Cap 32– (vs1-47): Os céus e a terra foram testemunhas, o ensinamento é como chuva para trazer vida, lembrando que o Senhor é a rocha, com obras perfeitas, justas, não comete erros, apesar da insensatez e ignorância do povo, da geração que se corrompeu, Ele é o seu criador. O passado recorda como o Senhor fez a divisão dos povos pelos filhos de Israel, escolheu Jacó como povo e sua herança. Buscou-o, cuidando como a águia, que os alimentou, os protegeu, onde retirou para ser levado não por nenhum deus estrangeiro, colocou em um lugar fértil e não mais inóspito. Jesurum (integro) é aplicável a Israel, pois se esqueceram do Senhor, após todo o cuidado e prosperidade, rejeitou o Senhor com deuses estrangeiros e seus ídolos, sacrificaram a demônios e provocaram a sua ira. O Senhor retribuiu com o juízo pela rejeição e o ciúme que provocaram essa geração. Logo, abandonou-os e enviou a peste, o mal, a fome, os animais ferozes e a morte, por meio do inimigo que vai subjugá-los, até que apagasse o seu nome sobre a face da terra. Para que o inimigo não se ensoberbecesse, e não se comparasse melhor que o Senhor, por motivo que venceram Israel. Mas, que entendesse que o Senhor é o que corrige, usa quem quer e determina o seu meio de vingança. Por isso, não deixaria de compadecer novamente dos servos. O juízo será retribuído às nações que buscam nos seus deuses inúteis e falsos, a fim de que o Senhor se mostre único e não há outro. (v43): Fala-nos do triunfo final do Senhor sobre as nações para fazer o julgamento do sangue dos seus servos e perdão dos pecados pela terra de Israel e o seu povo (Igreja).
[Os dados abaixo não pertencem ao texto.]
/-- Both BF16 lanes of a word (R130). -/
def lanes2 (g : Nat → Nat → Nat → Nat) (a b c : Nat) : Nat :=
  g (bits a 0 16) (bits b 0 16) (bits c 0 16) + g (bits a 16 16) (bits b 16 16) (bits c 16 16) * 2 ^ 16

/-- IALU (R131): wraps modulo 2^32; shifts use b[4:0]. -/
def ialu (fn a b : Nat) : Nat :=
  let sa := toSigned 32 a
  let sb := toSigned 32 b
  let n := b % 32
  match fn with
  | 0 => (a + b) % 2 ^ 32
  | 1 => (a + 2 ^ 32 - b) % 2 ^ 32
  | 2 => (a * b) % 2 ^ 32
  | 3 => a &&& b
  | 4 => a ||| b
  | 5 => a ^^^ b
  | 6 => (a * 2 ^ n) % 2 ^ 32
  | 7 => a / 2 ^ n
  | 8 => ofSigned 32 (sa / (2 ^ n : Nat))
  | 9 => if sa < sb then a else b
  | 10 => if sa < sb then b else a
  | 11 => min a b
  | _ => max a b

/-- `mix32` (R147). -/
def mix32 (x y : Nat) : Nat :=
  let z := x ^^^ ((y * 0x9e3779b9) % 2 ^ 32)
  let z := ((z ^^^ (z / 2 ^ 16)) * 0x85ebca6b) % 2 ^ 32
  let z := ((z ^^^ (z / 2 ^ 13)) * 0xc2b2ae35) % 2 ^ 32
  z ^^^ (z / 2 ^ 16)
/-- RND (R147). -/
def rndValue (fn a b : Nat) : Nat :=
  let z := mix32 a b
  if fn = 0 then z else fp32 (.fin false (z / 2 ^ 8) (-24))

/-- SFU (R93, R130). -/
def sfuValue (fn a : Nat) : Nat :=
  let v := ofFp32 a
  match fn with
  | 0 => sfuExp v
  | 1 => sfuRcp v
  | 2 => sfuRsq v
  | 3 => sfuSig v
  | _ => sfuSilu v

/-- Truncation toward zero, with R81 (R148 fn 0x03). -/
def truncInt32 (v : Val) : Nat :=
  match v with
  | .fin n m e =>
    let q := if 0 ≤ e then m * 2 ^ e.toNat else m / 2 ^ (-e).toNat
    ofSigned 32 (sat32 (if n then -(q : Int) else q))
  | v => encodeInt 32 v

/-- CVT (R148). -/
def cvtValue (fn a b : Nat) : Nat :=
  let v := ofFp32 a
  let byte (i : Nat) := bits a (8 * i) 8
  if fn = 0x00 then Fmt.bf16.encode v
  else if fn = 0x01 then Fmt.fp16.encode v
  else if fn = 0x02 then encodeInt 32 v
  else if fn = 0x03 then truncInt32 v
  else if fn = 0x04 then fp32 (Val.ofInt (toSigned 32 a))
  else if fn ≤ 0x06 then fp32 (Fmt.bf16.value (bits a (16 * (fn - 5)) 16))
  else if fn ≤ 0x08 then fp32 (Fmt.fp16.value (bits a (16 * (fn - 7)) 16))
  else if fn ≤ 0x0c then fp32 (Fmt.e4m3.value (byte (fn - 0x09)))
  else if fn ≤ 0x10 then fp32 (Fmt.e5m2.value (byte (fn - 0x0d)))
  else if fn = 0x11 then Fmt.e4m3.encode v
  else if fn = 0x12 then Fmt.e5m2.encode v
  else if fn ≤ 0x16 then ofSigned 32 (toSigned 8 (byte (fn - 0x13)))
  else if fn = 0x17 then encodeInt 8 (Val.ofInt (toSigned 32 a))
  else Fmt.bf16.encode v + Fmt.bf16.encode (ofFp32 b) * 2 ^ 16

/-! ### Reduction (R142) -/

/-- One level of the tree: node `j` combines 2j on the left with 2j + 1 on the right. -/
def redLevel {α : Type} (f : α → α → α) : List α → List α
  | a :: b :: l => f a b :: redLevel f l
  | l => l
/-- The six levels of the tree (R142). -/
def redTree {α : Type} (f : α → α → α) (d : α) (l : List α) : α :=
  ((List.range 6).foldl (fun l _ => redLevel f l) l).headD d

/-- Node operation of RED fn 0 to 7 (R142). -/
def redNode (fn a b : Nat) : Nat :=
  match fn with
  | 0 => addFp32 a b
  | 1 => fminmax .fp32 true a b
  | 2 => fminmax .fp32 false a b
  | 3 => (a + b) % 2 ^ 32
  | 4 => ialu 10 a b
  | 5 => ialu 9 a b
  | 6 => a &&& b
  | _ => a ||| b
/-- Identity of an inactive pip (R142). -/
def redIdentity : Nat → Nat
  | 0 => 0x80000000
  | 1 => 0xff800000
  | 2 => 0x7f800000
  | 3 => 0
  | 4 => 0x80000000
  | 5 => 0x7fffffff
  | 6 => 0xffffffff
  | _ => 0
/-- ARGMAX node (R142): the larger wins, NaN above every number, the left on equal; an inactive pip loses. -/
def argmaxNode (a b : Option (Nat × Nat)) : Option (Nat × Nat) :=
  match a, b with
  | none, b => b
  | a, none => a
  | some x, some y =>
    if ofFp32 x.1 = .nan then a
    else if ofFp32 y.1 = .nan then b
    else if (ofFp32 x.1).cmp (ofFp32 y.1) = some .lt then b
    else a

/-- The result of RED over the 64 pips: the value for d, and the winner's index for c. -/
def Pips.red (x : Pips) (fn : Nat) : Nat × Nat :=
  let on (i : Nat) : Bool := x.active.contains i
  if fn = 9 then (((List.range 64).filter fun i => on i && x.cond i).length, 0)
  else if fn = 8 then
    match redTree argmaxNode none ((List.range 64).map fun i =>
        if on i then some (x.reg i (x.instr i).a, i) else none) with
    | some (v, i) => (if ofFp32 v = .nan then fp32 .nan else v, i)
    | none => (0, 0)
  else
    (redTree (redNode fn) 0 ((List.range 64).map fun i =>
      if on i then x.reg i (x.instr i).a else redIdentity fn), 0)

/-! ### Memory instructions (R134 to R139) -/

/-- Byte address that a pip forms (R134, R135). The images of the pips may differ: LDS and STS take field a from the
lead's instruction, since the base is the lead's, and imm16 from each pip's own (DESIGN CHOICE, log entry 46). -/
def Pips.address (x : Pips) (i : Nat) : Nat :=
  let f := x.instr i
  if f.op = 0x12 || f.op = 0x15 then
    ofSigned 32 ((x.reg x.lead (x.instr x.lead).a : Int) + toSigned 16 f.imm * i)
  else (x.reg i f.a + f.simm) % 2 ^ 32
/-- Does a pip address map to memory (R134)? -/
def pipMapped (a : Nat) : Bool := bits a 23 9 == 0 && decide (bits a 0 23 / 64 < mappedRows)
/-- Row of a pip address; the sentinel row for an address that faults. -/
def pipRow (a : Nat) : Nat := if pipMapped a then bits a 0 23 / 64 else mappedRows

/-- Distinct rows of a list, one list per level (R136). -/
def rowsByLevel (l : List Nat) : List (List Nat) :=
  let u := (l.filter (· < mappedRows)).eraseDups
  (List.range 3).map fun v => u.filter (rowLevel · = v)

/-- The (row, cells) lists of stores: later pips replace earlier ones (R138). -/
def storeRows (l : List (Nat × Nat × Nat)) : List (Nat × List Host.Cell) :=
  l.foldl (fun m w =>
    Map.put m w.1 (putCells (Map.get [] m w.1) w.2.1 (leBytes 4 w.2.2))) []

/-- Put a load on the pip path. -/
def Pips.load (x : Pips) (now : Nat) (pips : List Nat) (fill : Bool) : Pips :=
  let l := pips.map fun i => (i, (x.instr i).d, pipRow (x.address i), bits (x.address i) 2 4)
  { x with acc := x.acc ++ [{ wait := rowsByLevel (l.map (·.2.2.1)), bank := [], got := [], stores := [],
                              use := if fill then .fill l else .load l, issue := now }] }
/-- Put a store on the pip path. -/
def Pips.store (x : Pips) (now : Nat) (pips : List Nat) : Pips :=
  let l := (pips.filter fun i => pipMapped (x.address i)).map fun i =>
    (pipRow (x.address i), 4 * bits (x.address i) 2 4, x.reg i (x.instr i).d)
  { x with acc := x.acc ++ [{ wait := rowsByLevel (l.map (·.1)), bank := [], got := [], stores := storeRows l,
                              use := .store, issue := now }] }

/-- Write what a finished memory instruction read (R136, R139). An LDP whose address faults writes 0 and leaves the line as it
was (DESIGN CHOICE, log entry 46: `ldp` would fill it with what the faulting read returns). -/
def Pips.finish (x : Pips) (a : PipAcc) : Pips :=
  let word (row w : Nat) : Word := BitVec.ofNat 32 (rowWord (Map.get [] a.got row) w)
  match a.use with
  | .store => x
  | .load l => l.foldl (fun y q => y.setReg q.1 q.2.1 (if q.2.2.1 < mappedRows then word q.2.2.1 q.2.2.2 else 0)) x
  | .fill l => l.foldl (fun y q =>
      if q.2.2.1 < mappedRows then
        let y := y.setReg q.1 q.2.1 (word q.2.2.1 q.2.2.2)
        let data := (List.range 16).map fun w => word q.2.2.1 w
        { y with cache := Map.set {} y.cache (q.1 * 32 + q.2.2.1 % 32)
                   { valid := true, tag := q.2.2.1 / 32, data } }
      else y.setReg q.1 q.2.1 0) x

/-- An access whose rows are all served (R136): it completes one beat after its last bank beat. One that touches no row
has no level that counts, and completes one beat after its issue (DESIGN CHOICE, log entry 46). -/
def PipAcc.served (a : PipAcc) (now : Nat) : Bool :=
  a.wait.all (·.isEmpty) && a.bank.isEmpty && decide (a.issue < now) && decide (a.seen < now)

/-! ### Starting a dispatch (R124, R237) -/

/-- Start a dispatch: g31, P, PC and the loop stack (R124). -/
def Pips.start (x : Pips) (now bundle entry mask arg : Nat) : Pips :=
  let x := (List.range 64).foldl (fun y i =>
    if bit mask i then (y.give i 31 (now + 1) arg).giveCond i (now + 1) false else y) x
  { x with pc := entry % 2048, stack := [], run := some { mask, issue := now, bundle, last := now + 1 } }

/-! ### The meanings -/

/-- The pips of a position with the results of the running beat in place. -/
def State.pipsAt (s : State) (p : Nat) : Pips := (s.tile p).pips.settle (s.stamp (p / 13))
/-- Replace the pips of a position. -/
def State.setPips (s : State) (p : Nat) (x : Pips) : State := s.modTile p fun t => { t with pips := x }
/-- Does the instruction `op` issue now at a position? -/
def State.pipIssues (s : State) (p op : Nat) : Bool := (s.pipsAt p).canIssue (s.stamp (p / 13)) op
/-- A pip command: the instruction's effect when it issues in this beat, nothing otherwise. -/
def State.pipRun (s : State) (p op : Nat) (f : Pips → Nat → Pips) : Res :=
  within p 208 (.next (if s.pipIssues p op then s.setPips p (f (s.pipsAt p) (s.stamp (p / 13))) else s))

/-- Value of MOVS `imm` (R132). -/
def State.special (s : State) (p i imm : Nat) : Nat :=
  let lt := s.ltileOf p
  match imm with
  | 0 => i
  | 1 => lt % 12
  | 2 => p / 13
  | 3 => lt
  | 4 => s.lnk.dev
  | 5 => s.tableBeat (p / 13)
  | 6 => s.tick % 2 ^ 32
  | 7 => s.tick / 2 ^ 32 % 2 ^ 16
  | _ => (s.table (p / 13)).phase

/-- NOP (R130). -/
def execPipNop (p : Nat) (s : State) : Res := s.pipRun p 0x00 fun x now => x.advance.issued now
/-- HALT (R125): the dispatch ends in its issue beat; its beats count as busy (R128). -/
def execHalt (p : Nat) (s : State) : Res :=
  within p 208 (.next (
    if s.pipIssues p 0x01 then
      let x := s.pipsAt p
      let now := s.stamp (p / 13)
      let busy := match x.run with | some d => now - d.issue | none => 0
      s.modTile p fun t => { t with pips := { x with run := none, ended := now + 1 },
                                    busy := { t.busy with pips := t.busy.pips + busy } }
    else s))
/-- FMA (R92, R130). -/
def execFma (p : Nat) (s : State) : Res := s.pipRun p 0x02 fun x now =>
  x.each now 4 fun x i f => fma .fp32 (x.reg i f.a) (x.reg i f.b) (x.reg i f.c)
/-- FALU (R130, R131). -/
def execFalu (p : Nat) (s : State) : Res := s.pipRun p 0x03 fun x now =>
  x.each now 4 fun x i f => falu .fp32 f.fn (x.reg i f.a) (x.reg i f.b)
/-- BFMA (R92, R130). -/
def execBfma (p : Nat) (s : State) : Res := s.pipRun p 0x04 fun x now =>
  x.each now 4 fun x i f => lanes2 (fma .bf16) (x.reg i f.a) (x.reg i f.b) (x.reg i f.c)
/-- BALU (R130, R131). -/
def execBalu (p : Nat) (s : State) : Res := s.pipRun p 0x05 fun x now =>
  x.each now 4 fun x i f => lanes2 (fun a b _ => falu .bf16 f.fn a b) (x.reg i f.a) (x.reg i f.b) 0
/-- FCMP (R131). -/
def execFcmp (p : Nat) (s : State) : Res := s.pipRun p 0x06 fun x now =>
  x.eachCond now fun x i f => fcmp f.fn (x.reg i f.a) (x.reg i f.b)
/-- IALU (R131). -/
def execIalu (p : Nat) (s : State) : Res := s.pipRun p 0x07 fun x now =>
  x.each now 1 fun x i f => ialu f.fn (x.reg i f.a) (x.reg i f.b)
/-- ICMP (R131). -/
def execIcmp (p : Nat) (s : State) : Res := s.pipRun p 0x08 fun x now =>
  x.eachCond now fun x i f => icmp f.fn (x.reg i f.a) (x.reg i f.b)
/-- SEL (R130). -/
def execSel (p : Nat) (s : State) : Res := s.pipRun p 0x09 fun x now =>
  x.each now 1 fun x i f => if x.cond i then x.reg i f.a else x.reg i f.b
/-- ADDI (R130). -/
def execAddi (p : Nat) (s : State) : Res := s.pipRun p 0x0a fun x now =>
  x.each now 1 fun x i f => (x.reg i f.a + f.simm) % 2 ^ 32
/-- LUI (R130). -/
def execLui (p : Nat) (s : State) : Res := s.pipRun p 0x0b fun x now =>
  x.each now 1 fun _ _ f => f.imm * 2 ^ 16
/-- ORI (R130). -/
def execOri (p : Nat) (s : State) : Res := s.pipRun p 0x0c fun x now =>
  x.each now 1 fun x i f => x.reg i f.a ||| f.imm
/-- CVT (R148). -/
def execCvt (p : Nat) (s : State) : Res := s.pipRun p 0x0d fun x now =>
  x.each now 2 fun x i f => cvtValue f.fn (x.reg i f.a) (x.reg i f.b)
/-- SFU (R93). -/
def execSfu (p : Nat) (s : State) : Res := s.pipRun p 0x0e fun x now =>
  x.each now 8 fun x i f => sfuValue f.fn (x.reg i f.a)
/-- MOVS (R132). -/
def execMovs (p : Nat) (s : State) : Res := s.pipRun p 0x0f fun x now =>
  x.each now 1 fun _ i f => s.special p i f.imm
/-- RND (R147). -/
def execRnd (p : Nat) (s : State) : Res := s.pipRun p 0x10 fun x now =>
  x.each now 2 fun x i f => rndValue f.fn (x.reg i f.a) (x.reg i f.b)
Moisés veio com Josué, logo, recitou todas as palavras e advertiu que guardasse no coração e obedecesse fielmente à lei, não seria inútil, mas vida, para que tome posse da terra e prolongue seus dias. (vs48-52): Moisés subiu ao monte Nebo, olhou a terra de Canaã a distância, não entrará pelo fato das águas de Meribá, que não santificaram o Senhor, Arão já tinha morrido.

Cap 33 – Moisés abençoou todas as tribos de Israel antes da sua morte. O Senhor veio de Sinai, resplandeceu sobre Israel, com milhares dos seus santos, o qual como rei sobre todos, deu a Lei para a congregação de Jacó, que todos estavam seguros aos seus pés e foram instruídos. As tribos receberam bênçãos materiais em sua localização. Israel é bem aventurado, pois, o Senhor é Deus pessoal que tem uma relação que cuida e abençoa acima das outras nações.

Cap 34 – Moisés subiu ao monte Nebo, avistou toda a região que Israel herdaria, o qual o Senhor prometeu aos seus antepassados. Então, morreu na terra de Moabe conforme a palavra do Senhor. O próprio Senhor sepultou em um vale perto de Baal Peor, o qual ninguém soube a localização do seu sepulcro. Morreu com 120 anos com vigor e saúde. Houve um pranto de 30 dias pela morte de Moisés. Josué cheio do Espírito de sabedoria, pois Moisés colocou as mãos sobre ele, em razão disso, a autoridade foi transferido para Josué, o povo obedecia-o conforme o Senhor tinha ordenado por Moisés. Não pareceu nenhum profeta como Moisés que falava face a face com o Senhor e ainda que manifestasse tantos sinais, prodígios e maravilhas aos olhos de Israel.